§ **Your assignment**
In the entries below, the lines from the one with "elems : List Wide" through the one with "stage (R329). -/" are to be copied exactly; both ends count.

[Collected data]

--------------------------------------------------

/-- A stage of start-up (Table 15.7) with what it found: the link's rate and width; domains that failed to come up; pseudo-channels (64 ×
stack + number) and stacks that failed training; DIMMs fitted with their GiB, channels that failed, Iaquas that failed; cartridges
found, with their erase blocks, whether they are ZPX-FC15 and whether this module initialised them. -/
inductive StartStage where
  | bootRom
  | link (rate width : Nat)
  | firmware
  | domains (failed : List (Fin 30))
  | plots
  | hbm (pcs : List (Fin 768)) (stks : List (Fin 12))
  | ddr (fitted : List (Fin 16 × Nat)) (failed : List (Fin 16)) (iaquas : List (Fin 4))
  | flash (found : List (Fin 4 × Nat × Bool × Bool))
  | journals
  | fabric
  | engine
  deriving DecidableEq, Repr
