-- ==== Sys2Proof/Machine/SowState.lean ====
section
/-!
DEFINITION. The state of the gradient stages, the update engines and the undo journals (08_sowing_and_update).
-/

namespace Sys2Proof.Machine

/-- An entry of a gradient stage: one row that received a contribution in the step (R323). -/
structure StageEntry where
  /-- Table. -/
  table : Nat
  /-- Row. -/
  row : Nat
  /-- Anchor γ, once a finite non-zero contribution has come (R324). -/
  anchor : Option Int
  /-- One element per column; X counts units of 2^(γ − 96). -/
  elems : List Wide
  /-- INEXACT. -/
  inexact : Bool
  deriving DecidableEq, Repr

/-- A row gradient rounded at the close of a stage (R325, R329). -/
structure Grad where
  /-- The gradient step. -/
  step : Word32
  /-- Table. -/
  table : Nat
  /-- Row. -/
  row : Nat
  /-- W FP32 values. -/
  g : List Word32
  /-- The Iaqua whose journal region holds it; none for a hot row's gradient, which stays in the stage (R329). -/
  iaq : Option Nat
  /-- The milestone that has applied it and is not yet decided; none while it waits (R307, R361). -/
  applied : Option Word32
  deriving DecidableEq, Repr

/-- A record of an import into the current version, waiting for the milestone (R367). -/
structure ImportRow where
  /-- Table. -/
  table : Nat
  /-- Row. -/
  row : Nat
  /-- The entry's FROZEN. -/
  frozen : Bool
  /-- First column of the slice the entry covers, and how many. -/
  col : Nat
  /-- Columns covered. -/
  cols : Nat
  /-- CONTENT[1]: the moments come too. -/
  moments : Bool
  /-- Flags only: FROZEN alone is written (R349). -/
  flagsOnly : Bool
  /-- RV16, where the entry covers the slice's first column. -/
  rv16 : Option Nat
  /-- Weight bytes of the covered blocks: elements, then scales. -/
  w : List Byte × List Byte
  /-- First moment. -/
  m : List Byte × List Byte
  /-- Second moment. -/
  v : List Byte × List Byte
  /-- What completes when it is written: the descriptor's number. -/
  tag : Nat
  /-- The milestone that has written it and is not yet decided. -/
  applied : Option Word32
  deriving DecidableEq, Repr

/-- A journal slot in use: where it lies in its region and what the region's index keeps of it (R354, R355, R359). -/
structure JEnt where
  /-- Granule offset in the region. -/
  off : Nat
  /-- Granules. -/
  gran : Nat
  /-- STEP of the entry, or the milestone of a milestone record. -/
  step : Word32
  /-- A milestone record; otherwise an entry. -/
  mile : Bool
  /-- Table of an entry. -/
  table : Nat
  /-- Row of an entry. -/
  row : Nat
  /-- EFLAGS.PENDING. -/
  pending : Bool
  /-- Of a PENDING entry, the step at which its version took effect (R367). -/
  eff : Option Word32
  deriving DecidableEq, Repr

/-- A journal region: 0–3 of dies 0–3, 4–7 of Iaquas 0–3 (R352, R353). -/
structure Region where
  /-- Slots in use, oldest first (R354, R361, 08). Reset: none. -/
  ents : List JEnt
  /-- Granule offset at which the next slot is sought (R354, 08). Reset: 0. -/
  tail : Nat
  /-- A write whose granules are not all written: offset of its entry, DA of the home (open set, R356, 08).
  Reset: none. -/
  opened : Option (Nat × Nat)
  deriving DecidableEq, Repr

/-- A region at reset. -/
def Region.reset : Region := ⟨[], 0, none⟩

/-- The bank of parameter groups in use (R341). -/
structure Bank where
  /-- Which bank it was copied from. -/
  sel : Nat
  /-- Its 0x1_8000 bytes that are not zero. -/
  data : KMap Byte
  /-- Its BCRC. -/
  crc : Nat
  deriving DecidableEq, Repr

/-- Sowing and the update. -/
structure SowState where
  /-- Entries of the gradient stages, in the order they were opened (R323, 08). Reset: none. -/
  stage : List StageEntry
  /-- The gradient stages have closed for this step (R325, 08). Reset: none. -/
  closed : Option Word32
  /-- Rounded gradients held: of hot rows in the stages, of warm rows in the Iaqua regions (R329, 08). Reset: none. -/
  grads : List Grad
  /-- Imports into current versions waiting for a milestone (R367, 08). Reset: none. -/
  imports : List ImportRow
  /-- The milestone whose application has started and is not decided (R305, R341, 08). Reset: none. -/
  app : Option Word32
  /-- Rows whose home each engine has written or skipped in this application: (2 engine + previous
  version) × 2^52 + key (R330, 08). Reset: none. -/
  done : List Nat
  /-- Journal regions that differ from reset, by number (R352, 08). -/
  regions : KMap Region
  /-- The bank in use (R341, R342, 08). Reset: none. -/
  bank : Option Bank
  /-- SEL as read at the last milestone (R341, 08). Reset: not read. -/
  lastSel : Option Nat
  /-- EV_GROUP_BANK_INVALID stands since the last attempt that passed (R341, 08). Reset: false. -/
  bankSaid : Bool
  /-- The group area failed its check at the lock (R340, 08). Reset: false. -/
  noArea : Bool
  /-- Events raised once per table and step: code, table, step (R325, R336, 08). Reset: none. -/
  said : List (Nat × Nat × Word32)
  /-- Group maps copied into META pages: table to (DA of the copy, entries) (R339, 08). Reset: none. -/
  pgCopy : KMap (Nat × Nat)
  /-- Tables whose recorded map failed at a CAIRN_RESTORE: every row takes DEFGROUP (R393, 09). Reset: none. -/
  pgBad : List Nat
  /-- LIVE exports in progress: descriptor number, the step they read as of, ended under R362 (R361, R364, 08).
  Reset: none. -/
  live : List (Nat × Word32 × Bool)
  /-- The summed entries of replicated rows, as the ALL_GATHER of the job's modules delivered them (R326, R507, 08).
  Reset: not delivered. -/
  replIn : Option (List StageEntry)
  /-- Imports into current versions not completed: descriptor number, rows written, records rejected (R367, 08;
  Table 11.12, 11). Reset: none. -/
  impJobs : List (Nat × Nat × Nat)
  deriving DecidableEq, Repr

/-- Sowing at reset. -/
def SowState.reset : SowState := ⟨[], none, [], [], none, [], [], none, none, false, false, [], [], [], [], none, []⟩

end Sys2Proof.Machine
end

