/-- Table 1.2. -/
def daPlace (da : Nat) : DaPlace :=
  if da < 0x10000000000 then .hot (da / 0x4000000000) (da % 0x4000000000)
  else if da < 0x100000000000 then .reserved
  else if da < 0x200000000000 then
    .warm ((da - 0x100000000000) / 0x40000000000) ((da - 0x100000000000) % 0x40000000000)
  else if da < 0x1000000000000 then .reserved
  else if da < 0x1000200000000 then .sram ((da - 0x1000000000000) / 0x200000) (da % 0x200000)
  else if da < 0x10000000000000 then .reserved
  else if da < 0x20000000000000 then .window (da / 0x1000000000000 - 16) (da % 0x1000000000000)
  else if da < 0xFF000000000000 then .reserved
  else if da < 0x100000000000000 then .internal
  else .reserved

/-- First DA of a die's hot range. -/
def hotBase (die : Nat) : Nat := die * 0x4000000000
/-- First DA of an Iaqua's warm range. -/
def warmBase (q : Nat) : Nat := 0x100000000000 + q * 0x40000000000
/-- First DA of a logical plot's slot (R19). -/
def plotBase (p : Nat) : Nat := 0x1000000000000 + p * 0x200000
/-- First DA of a neighbour window. -/
def windowBase (n : Nat) : Nat := (16 + n) * 0x1000000000000

/-- Logical pseudo-channels of a die (R261). -/
def TierState.dieP (t : TierState) (die : Nat) : Nat := 186 - kget 0 t.lostPc die

/-- Backed bytes of a die's hot range: 1.125 GiB for each logical pseudo-channel (R17, R261, R269). -/
def TierState.hotBacked (t : TierState) (die : Nat) : Nat := t.dieP die * 0x48000000

/-- Backed bytes of an Iaqua's warm range (R18, R272). -/
def TierState.warmBacked (t : TierState) (q : Nat) : Nat := kget 0 t.backedCh q * t.capCh * giB

/-- Bytes of a die's soft band (R254). -/
def hotSoft (b : BaseState) : Nat := cfgTierSoftCfgHotsoft b * giB
/-- Bytes of an Iaqua's soft band (R254). -/
def warmSoft (b : BaseState) : Nat := cfgTierSoftCfgWarmsoft b * giB

/-! ## The page map (R258, Table 7.4) -/

/-- Page-map index of a hot or warm DA. -/
def pageIndex (da : Nat) : Nat :=
  if da < 0x100000000000 then da / 0x200000 else 524288 + (da - 0x100000000000) / 0x200000

/-- First DA of a page. -/
def pageDa (i : Nat) : Nat := if i < 524288 then i * 0x200000 else 0x100000000000 + (i - 524288) * 0x200000

/-- KIND codes of Table 7.4. -/
def pkUnbacked : Nat := 0
/-- FREE. -/
def pkFree : Nat := 1
/-- SOFT. -/
def pkSoft : Nat := 2
/-- RECORD. -/
def pkRecord : Nat := 3
/-- JOURNAL. -/
def pkJournal : Nat := 4
/-- STAGE. -/
def pkStage : Nat := 5
/-- META. -/
def pkMeta : Nat := 6
/-- LENT_OUT. -/
def pkLentOut : Nat := 7
/-- BAND. -/
def pkBand : Nat := 8

/-- A page-map entry with a KIND and nothing else but the NPF the module sets (Table 7.4). -/
def pageWord (kind : Nat) : Word64 :=
  BitVec.ofNat 64 (kind * 2 ^ 60 + (if kind = 4 ∨ kind = 6 ∨ kind = 7 ∨ kind = 8 then 2 ^ 59 else 0))

/-- MiB. -/
def miB : Nat := 0x100000

/-- Bytes of the journal region of a die (R352). -/
def hotJrnl (b : BaseState) : Nat := cfgTierJrnlCfgHotj b * giB
/-- Bytes of the journal region of an Iaqua (R352). -/
def iaqJrnl (b : BaseState) : Nat := cfgTierJrnlCfgIaqj b * giB
/-- Bytes of the page map, where it lies at the start of die 0's pool (R258). -/
def pmapBytes (die : Nat) : Nat := if die = 0 then 0x4400000 else 0

/-- Offset of a die's journal region: after the soft band and the page map (DESIGN CHOICE, log 19). -/
def hotJrnlOff (b : BaseState) (die : Nat) : Nat := hotSoft b + pmapBytes die
/-- Bytes of the STAGE pages of a die: gather stage, spill area, gradient stage (R237, R238, R327). -/
def hotStage (b : BaseState) : Nat :=
  cfgTierCoalCfgStage b * 16 * miB + alignUp 2 (cfgTierCoalCfgSpill b) * miB + cfgTierSowCfgStage b * giB

/-- Offset in a die's hot range from which its pages are being emptied for a re-form; the backed size where none is (R269). -/
def TierState.hotBand (t : TierState) (die : Nat) : Nat :=
  if (kfind t.reform die).isSome then (t.dieP die - 3) * 0x48000000 else t.hotBacked die

/-- Offset in an Iaqua's range from which its pages are BAND: what is left without the channels being evacuated (R316). -/
def TierState.warmBand (t : TierState) (q : Nat) : Nat :=
  (kget 0 t.backedCh q - (t.evacs.filter fun e => e.kind = 1 ∧ e.unit / 4 = q).length) * t.capCh * giB

/-- What backing, soft bands and the engine's own regions give a page: SOFT, FREE, UNBACKED, or, once the engine has
started, the page map, journal, stage and cache pages (R254, R258, R352; their order is log 19). -/
def pageDefault (b : BaseState) (t : TierState) (i : Nat) : Word64 :=
  match daPlace (pageDa i) with
  | .hot d off =>
    let j := hotJrnlOff b d
    if t.hotBacked d ≤ off then pageWord pkUnbacked else if off < hotSoft b then pageWord pkSoft
    else if t.hotBand d ≤ off then pageWord pkBand
    else if t.started = false then pageWord pkFree
    else if off < j then pageWord pkMeta
    else if off < j + hotJrnl b then pageWord pkJournal
    else if off < j + hotJrnl b + hotStage b then pageWord pkStage
    else pageWord pkFree
  | .warm q off =>
    let j := warmSoft b
    if t.warmBacked q ≤ off then pageWord pkUnbacked else if off < j then pageWord pkSoft
    else if t.warmBand q ≤ off then pageWord pkBand
    else if t.started = false then pageWord pkFree
    else if off < j + iaqJrnl b then pageWord pkJournal
    else if off < j + iaqJrnl b + cfgFlsFtlCfgCache b * giB / 4 then pageWord pkMeta
    else pageWord pkFree
  | _ => 0

/-- A page-map entry. -/
def pageEntry (b : BaseState) (t : TierState) (i : Nat) : Word64 :=
  match kfind t.pages i with
  | some w => w
  | none => pageDefault b t i

/-- KIND of a page. -/
def pageKind (b : BaseState) (t : TierState) (i : Nat) : Nat := bitsOf (pageEntry b t i).toNat 63 60

/-- Give a page-map entry a value; one that the defaults give is not listed. -/
def setPage (b : BaseState) (t : TierState) (i : Nat) (w : Word64) : TierState :=
  { t with pages := if w = pageDefault b t i then kdel t.pages i else kput t.pages i w }

/-- DA of page-map entry 0 (R258). -/
def pmapBase (b : BaseState) : Nat := hotSoft b

/-- The byte of the page map at an offset from its base. -/
def pmapByte (b : BaseState) (t : TierState) (o : Nat) : Byte :=
  BitVec.ofNat 8 ((pageEntry b t (o / 8)).toNat >>> (8 * (o % 8)))

/-! ## Bytes of device memory -/

/-- Give `bs.length` addresses from `a` their bytes in a map whose default is 0. -/
def writeRun (m : KMap Byte) (a : Nat) (bs : List Byte) : KMap Byte :=
  m.filter (fun e => e.1 < a) ++ runCells a bs ++ m.filter (fun e => a + bs.length ≤ e.1)
where
  /-- The cells of a run that are not zero. -/
  runCells : Nat → List Byte → KMap Byte
    | _, [] => []
    | a, b :: l => if b = 0 then runCells (a + 1) l else (a, b) :: runCells (a + 1) l

/-- `n` bytes from `a`. -/
def readRun (m : KMap Byte) (a n : Nat) : List Byte :=
  let sub := m.filter (fun e => a ≤ e.1 ∧ e.1 < a + n)
  go sub a n
where
  /-- Walk addresses and rising cells together. -/
  go : KMap Byte → Nat → Nat → List Byte
    | _, _, 0 => []
    | [], _, n => List.replicate n 0#8
    | (k, v) :: l, a, n + 1 => if k = a then v :: go l (a + 1) n else 0#8 :: go ((k, v) :: l) (a + 1) n

/-- A DA in a soft band that was lost (R270). -/
def inLostSoft (d : Dev) (da : Nat) : Bool :=
  d.tier.softLost != [] && (match daPlace da with
    | .hot die off => decide (die ∈ d.tier.softLost) && decide (off < hotSoft d.base)
    | _ => false)

/-- Bytes of the hot and warm tiers as they stand, with the page map seen at its own DA (R258), and lost soft bands as free
values where nothing has been written since (R270). No check is made. -/
def Mod.load (m : Mod) (da n : Nat) : List Byte :=
  let pb := pmapBase m.dev.base
  if m.dev.tier.started = true ∧ pb ≤ da ∧ da < pb + 0x4400000 then
    (List.range n).map fun i => pmapByte m.dev.base m.dev.tier (da + i - pb)
  else if inLostSoft m.dev da then
    (List.range n).map fun i => match kfind m.dev.tier.softNew (da + i) with
      | some b => b
      | none => (Config.freeWord (da + i)).setWidth 8
  else readRun m.mem da n

/-- Write bytes of the hot and warm tiers. No check is made. -/
def Mod.store (m : Mod) (da : Nat) (bs : List Byte) : Mod :=
  if inLostSoft m.dev da then
    { m with dev := m.dev.onTier fun t => { t with softNew := (bs.zipIdx).foldl (fun k b => kput k (da + b.2) b.1) t.softNew } }
  else { m with mem := writeRun m.mem da bs }

/-- Change the rest of the module. -/
def Mod.onDev (m : Mod) (f : Dev → Dev) : Mod := { m with dev := f m.dev }

/-- A little-endian number of device memory. -/
def Mod.loadNat (m : Mod) (da n : Nat) : Nat := leNat (m.load da n)

/-- Write a little-endian number. -/
def Mod.storeNat (m : Mod) (da n v : Nat) : Mod := m.store da (leBytes n v)

/-- A half of a running split table, or the table in single use, that a store at a furrow-store offset may not touch
(R70). -/
def storeBusy (p : Plot) (off : Nat) : Bool :=
  let s := p.seq
  if s.split then (if off < 0x10000 then s.halfA == .active else s.halfB == .active)
  else s.running

/-- Bytes of the loan bound to a window, 0 without one (R20). -/
def loanExtent (t : TierState) (w : Nat) : Nat :=
  match kfind t.windows w with
  | some l => l.pages * 0x200000
  | none => 0

/-- Why a demand access of `n` bytes at a DA faults, if it does (R20 to R22, R256). -/
def accessFault (d : Dev) (write : Bool) (da n : Nat) : Option FaultKind :=
  if 2 ^ 56 ≤ da then some (.address da)
  else match daPlace da with
    | .hot die off =>
      if d.tier.hotBacked die < off + n then some (.daUnmapped da)
      else if write && decide (hotSoft d.base < off + n) then some (.poolWrite da) else none
    | .warm q off =>
      if d.tier.warmBacked q < off + n then some (.daUnmapped da)
      else if write && decide (warmSoft d.base < off + n) then some (.poolWrite da) else none
    | .sram p off =>
      if 0x120000 < off + n ∨ physOf d.base p = none then some (.daUnmapped da) else none
    | .window w off => if loanExtent d.tier w < off + n then some (.daBarred da) else none
    | .internal => some (.daBarred da)
    | .reserved => some (.daUnmapped da)

/-- The event a demand fault raises beside the one its requester raises (R22, R256). -/
def Dev.raiseAccess (d : Dev) (f : FaultKind) : Dev :=
  match f with
  | .daUnmapped da => d.raise evDaUnmapped { d := da }
  | .poolWrite da => d.raise evPoolWrite { d := da }
  | _ => d

/-! ## Neighbour windows (R20, R497, R499) -/

/-- The READs that bytes of a window take: 64-byte aligned, none across a 4 KiB boundary (R497). `fuel` bounds how many. -/
def remotePieces : Nat → Nat → Nat → List (Nat × Nat)
  | 0, _, _ => []
  | fuel + 1, lo, hi => if hi ≤ lo then [] else
    let e := min hi ((lo / 4096 + 1) * 4096)
    (lo, e - lo) :: remotePieces fuel e hi

/-- The READs of `n` bytes from `da`. -/
def piecesOf (da n : Nat) : List (Nat × Nat) := remotePieces (n / 4096 + 2) (da / 64 * 64) (alignUp 64 (da + n))

/-- What has come back for some bytes: status and data. -/
def gotFor (d : Dev) (who : Who) (p : Nat × Nat) : Option (Nat × List Byte) :=
  (d.fab.got.find? fun g => decide (g.who = who) && decide (g.da ≤ p.1) && decide (p.1 + p.2 ≤ g.da + g.n)).map fun g =>
    (g.status, (g.data.drop (p.1 - g.da)).take p.2)

/-- Bytes of a window: what its lender returned; the fault of its answer (R499, Table 12.7); or they are still to come. -/
def windowRead (d : Dev) (who : Who) (da n : Nat) : Except FaultKind (List Byte) :=
  let l := (piecesOf da n).map fun p => gotFor d who p
  if l.any (·.isNone) then .error (.remoteWait da n)
  else
    let g := l.filterMap id
    if (g.any fun x => x.1 = 3) then .error (.tierError da)
    else if (g.any fun x => x.1 ≠ 0) then .error (.daBarred da)
    else .ok (((g.flatMap (·.2)).drop (da % 64)).take n)

/-- Ask for the READs of a window access that have neither come back nor been asked for. An access that waits for a held range
asks for nothing (R565). -/
def Dev.askRemote (d : Dev) (who : Who) (da n : Nat) : Dev :=
  if da < 0x10000000000000 then d else
  let need := (piecesOf da n).filter fun p => (gotFor d who p).isNone
    && !(d.fab.wants.any fun w => decide (w.who = who) && decide (w.da ≤ p.1) && decide (p.1 + p.2 ≤ w.da + w.n))
    && !(d.fab.reqs.any fun r => decide (r.who = who) && !r.write && decide (r.da ≤ p.1) && decide (p.1 + p.2 ≤ r.da + r.n))
  { d with fab := { d.fab with wants := d.fab.wants ++ need.map fun p => ⟨who, p.1, p.2⟩ } }

/-- An access is over: what came back for it is forgotten. -/
def Dev.dropGot (d : Dev) (mine : Who → Bool) : Dev :=
  if d.fab.got = [] ∧ d.fab.wants = [] then d
  else { d with fab := { d.fab with got := d.fab.got.filter fun g => !mine g.who, wants := d.fab.wants.filter fun w => !mine w.who } }

/-- An access of an execution of a furrow. -/
def Who.ofFurrow (inst fid : Nat) : Who → Bool
  | .unit i f _ => decide (i = inst) && decide (f = fid)
  | _ => false

/-- A DA lies in a range that the running domain cycle holds (R565). -/
def daHeld (d : Dev) (da : Nat) : Bool := match d.pwr.cycle, daPlace da with
  | none, _ => false
  | some _, .hot die _ => heldPool d == some die
  | some _, .warm q _ => heldPool d == some (4 + q)
  | some _, _ => false

/-- A store ends the reservations of this plot's threads on the bytes it touches, by the
address the plot reaches them at (R38; PRESUMED, log 4). -/
def clearResv (p : Plot) (a n : Nat) : Plot :=
  { p with threads := p.threads.map fun e => match e.2.resv with
    | some r => if r < a + n ∧ a < r + 8 then (e.1, { e.2 with resv := none }) else e
    | none => e }

/-- A store to the hot tier ends the reservations of every thread on the bytes it touches (R38; PRESUMED, log 4). -/
def Dev.clearResvDa (d : Dev) (da n : Nat) : Dev :=
  if d.plots.any (fun e => e.2.threads.any fun t => t.2.resv.isSome) then
    { d with plots := d.plots.map fun e => (e.1, clearResv e.2 (2 ^ 63 + da) n) }
  else d

/-- A demand read. Bytes of a neighbour window come from its lender (R499); a held range waits (R565). -/
def Mod.demandRead (m : Mod) (who : Who) (da n : Nat) : Except FaultKind (List Byte) :=
  match accessFault m.dev false da n with
  | some f => .error f
  | none => if daHeld m.dev da then .error (.remoteWait da n) else match daPlace da with
    | .sram p off => match physOf m.dev.base p with
      | some i =>
        let pl := m.dev.plot i
        .ok ((List.range n).map fun j =>
          if off + j < 0x100000 then kget 0 pl.sram (off + j) else kget 0 pl.store (off + j - 0x100000))
      | none => .error (.daUnmapped da)
    | .window _ _ => windowRead m.dev who da n
    | _ => .ok (m.load da n)

/-- A demand write. A write into a furrow-store half that is ACTIVE is refused (R70). Bytes for a neighbour window go to
its lender (R499); a held range waits (R565). -/
def Mod.demandWrite (m : Mod) (who : Who) (da : Nat) (bs : List Byte) : Except FaultKind Mod :=
  match accessFault m.dev true da bs.length with
  | some f => .error f
  | none => if daHeld m.dev da then .error (.remoteWait da bs.length) else match daPlace da with
    | .sram p off => match physOf m.dev.base p with
      | some i =>
        let pl := m.dev.plot i
        if off < 0x100000 then
          let k := 0x100000 - off
          .ok (m.onDev fun d => d.setPlot i { pl with
            sram := writeRun pl.sram off (bs.take k), threads := (clearResv pl off bs.length).threads, store := if k < bs.length then writeRun pl.store 0 (bs.drop k) else pl.store })
        else if storeBusy pl (off - 0x100000) then
          .ok (m.onDev fun d => d.raise evFurrowStoreBusy { d := da } 0 p)
        else .ok (m.onDev fun d => d.setPlot i { pl with store := writeRun pl.store (off - 0x100000) bs })
      | none => .error (.daUnmapped da)
    | .window _ _ => .ok (m.onDev fun d => { d with fab := { d.fab with winOut := d.fab.winOut ++ [⟨who, da, bs⟩] } })
    | _ => .ok ((m.store da bs).onDev fun d => d.clearResvDa da bs.length)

--------------------------------------------------

§ **Solution to the problem**
  elems : List Wide
  /-- INEXACT. -/
  inexact : Bool
  deriving DecidableEq, Repr

/-- A row gradient rounded at the close of a stage (R325, R329). -/
structure Grad where
  /-- The gradient step. -/
  step : Word32
  /-- Table. -/
  table : Nat
  /-- Row. -/
  row : Nat
  /-- W FP32 values. -/
  g : List Word32
  /-- The Iaqua whose journal region holds it; none for a hot row's gradient, which stays in the stage (R329). -/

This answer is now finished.